theorem State.acceptFlip_keeps (s : State) (d : Nat) (fr : FrameT) : Keeps s (State.acceptFlip s d fr) := by
  unfold State.acceptFlip
  extract_lets +onlyGivenNames z1
  clear_value z1
  extract_lets +onlyGivenNames z2
  refine Keeps.cut (b := z2) ?_ ?_
  · unfold z2
    refine Keeps.ite (fun _ => ?_) (fun _ => ?_)
    · exact State.count_keeps ..
    · exact Keeps.refl _
  · intro hz2
    exact (State.setHead_keeps ..).of ‹_›

theorem execScanoutFlip_keeps (h : Nat) (s : State) : Kept s (execScanoutFlip h s) := by
  unfold execScanoutFlip
  refine Kept.next ?_
  refine Keeps.trans ?_ (State.begin__keeps (h_body := ?_) ..)
  · exact Keeps.refl _
  · intro _
    intro _
    intro _
    intro _
    extract_lets +onlyGivenNames z1
    clear_value z1
    extract_lets +onlyGivenNames z2
    clear_value z2
    extract_lets +onlyGivenNames z3
    clear_value z3
    refine Keeps.ite (fun _ => ?_) (fun _ => ?_)
    · exact State.cmdFault_keeps ..
    · refine Keeps.ite (fun _ => ?_) (fun _ => ?_)
      · exact State.cmdFault_keeps ..
      · split
        · refine (State.accessFault_keeps ..).of ?_
          refine (Keeps.fst (State.planesIn_keeps ..) (by assumption)).of ?_
          exact Keeps.refl _
        · refine (State.cmdFault_keeps ..).of ?_
          refine (Keeps.fst (State.planesIn_keeps ..) (by assumption)).of ?_
          exact Keeps.refl _
        · dsimp -zeta -zetaHave only
          refine (State.finish_keeps ..).of ?_
          refine (State.acceptFlip_keeps ..).of ?_
          refine (State.planePages_keeps ..).of ?_
          refine (Keeps.fst (State.planesIn_keeps ..) (by assumption)).of ?_
          exact Keeps.refl _

theorem execSetContext_keeps (h : Nat) (s : State) : Kept s (execSetContext h s) := by
  unfold execSetContext
  refine Kept.next ?_
  refine Keeps.trans ?_ (State.begin__keeps (h_body := ?_) ..)
  · exact Keeps.refl _
  · intro _
    intro _
    intro _
    intro _
    extract_lets +onlyGivenNames z1
    clear_value z1
    split
    · exact State.cmdFault_keeps ..
    · split
      · refine (State.accessFault_keeps ..).of ?_
        refine Keeps.fst (?_ : Keeps _ _) (by assumption)
        refine Keeps.ite_fst (fun _ => ?_) (fun _ => ?_)
        · split
          · refine Keeps.mk_fst ?_
            refine (Keeps.fst (State.xlate_keeps ..) (by assumption)).of ?_
            exact Keeps.refl _
          · refine Keeps.mk_fst ?_
            refine (Keeps.fst (State.xlate_keeps ..) (by assumption)).of ?_
            exact Keeps.refl _
        · refine Keeps.mk_fst ?_
          exact Keeps.refl _
      · extract_lets +onlyGivenNames z2
        refine Keeps.cut (b := z2) ?_ ?_
        · unfold z2
          refine (State.finish_keeps ..).of ?_
          refine Keeps.fst (?_ : Keeps _ _) (by assumption)
          refine Keeps.ite_fst (fun _ => ?_) (fun _ => ?_)
          · split
            · refine Keeps.mk_fst ?_
              refine (Keeps.fst (State.xlate_keeps ..) (by assumption)).of ?_
              exact Keeps.refl _
            · refine Keeps.mk_fst ?_
              refine (Keeps.fst (State.xlate_keeps ..) (by assumption)).of ?_
              exact Keeps.refl _
          · refine Keeps.mk_fst ?_
            exact Keeps.refl _
        · intro hz2
          extract_lets +onlyGivenNames z3
          clear_value z3
          extract_lets +onlyGivenNames z4
          clear_value z4
          exact (State.setQueue_keeps ..).of ‹_›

**Requirement**
Taking the entries above, please repeat each one exactly.

**Written solution**
theorem State.acceptFlip_keeps (s : State) (d : Nat) (fr : FrameT) : Keeps s (State.acceptFlip s d fr) := by
  unfold State.acceptFlip
  extract_lets +onlyGivenNames z1
  clear_value z1
  extract_lets +onlyGivenNames z2
  refine Keeps.cut (b := z2) ?_ ?_
  · unfold z2
    refine Keeps.ite (fun _ => ?_) (fun _ => ?_)
    · exact State.count_keeps ..
    · exact Keeps.refl _
  · intro hz2
    exact (State.setHead_keeps ..).of ‹_›

theorem execScanoutFlip_keeps (h : Nat) (s : State) : Kept s (execScanoutFlip h s) := by
  unfold execScanoutFlip
  refine Kept.next ?_
  refine Keeps.trans ?_ (State.begin__keeps (h_body := ?_) ..)
  · exact Keeps.refl _
  · intro _
    intro _
    intro _
    intro _
    extract_lets +onlyGivenNames z1
    clear_value z1
    extract_lets +onlyGivenNames z2
    clear_value z2
    extract_lets +onlyGivenNames z3
    clear_value z3
    refine Keeps.ite (fun _ => ?_) (fun _ => ?_)
    · exact State.cmdFault_keeps ..
    · refine Keeps.ite (fun _ => ?_) (fun _ => ?_)
      · exact State.cmdFault_keeps ..
      · split
        · refine (State.accessFault_keeps ..).of ?_
          refine (Keeps.fst (State.planesIn_keeps ..) (by assumption)).of ?_
          exact Keeps.refl _
        · refine (State.cmdFault_keeps ..).of ?_
          refine (Keeps.fst (State.planesIn_keeps ..) (by assumption)).of ?_
          exact Keeps.refl _
        · dsimp -zeta -zetaHave only
          refine (State.finish_keeps ..).of ?_
          refine (State.acceptFlip_keeps ..).of ?_
          refine (State.planePages_keeps ..).of ?_
          refine (Keeps.fst (State.planesIn_keeps ..) (by assumption)).of ?_
          exact Keeps.refl _

theorem execSetContext_keeps (h : Nat) (s : State) : Kept s (execSetContext h s) := by
  unfold execSetContext
  refine Kept.next ?_
  refine Keeps.trans ?_ (State.begin__keeps (h_body := ?_) ..)
  · exact Keeps.refl _
  · intro _
    intro _
    intro _
    intro _
    extract_lets +onlyGivenNames z1
    clear_value z1
    split
    · exact State.cmdFault_keeps ..
    · split
      · refine (State.accessFault_keeps ..).of ?_
        refine Keeps.fst (?_ : Keeps _ _) (by assumption)
        refine Keeps.ite_fst (fun _ => ?_) (fun _ => ?_)
        · split
          · refine Keeps.mk_fst ?_
            refine (Keeps.fst (State.xlate_keeps ..) (by assumption)).of ?_
            exact Keeps.refl _
          · refine Keeps.mk_fst ?_
            refine (Keeps.fst (State.xlate_keeps ..) (by assumption)).of ?_
            exact Keeps.refl _
        · refine Keeps.mk_fst ?_
          exact Keeps.refl _
      · extract_lets +onlyGivenNames z2
        refine Keeps.cut (b := z2) ?_ ?_
        · unfold z2
          refine (State.finish_keeps ..).of ?_
          refine Keeps.fst (?_ : Keeps _ _) (by assumption)
          refine Keeps.ite_fst (fun _ => ?_) (fun _ => ?_)
          · split
            · refine Keeps.mk_fst ?_
              refine (Keeps.fst (State.xlate_keeps ..) (by assumption)).of ?_
              exact Keeps.refl _
            · refine Keeps.mk_fst ?_
              refine (Keeps.fst (State.xlate_keeps ..) (by assumption)).of ?_
              exact Keeps.refl _
          · refine Keeps.mk_fst ?_
            exact Keeps.refl _
        · intro hz2
          extract_lets +onlyGivenNames z3
          clear_value z3
          extract_lets +onlyGivenNames z4
          clear_value z4
          exact (State.setQueue_keeps ..).of ‹_›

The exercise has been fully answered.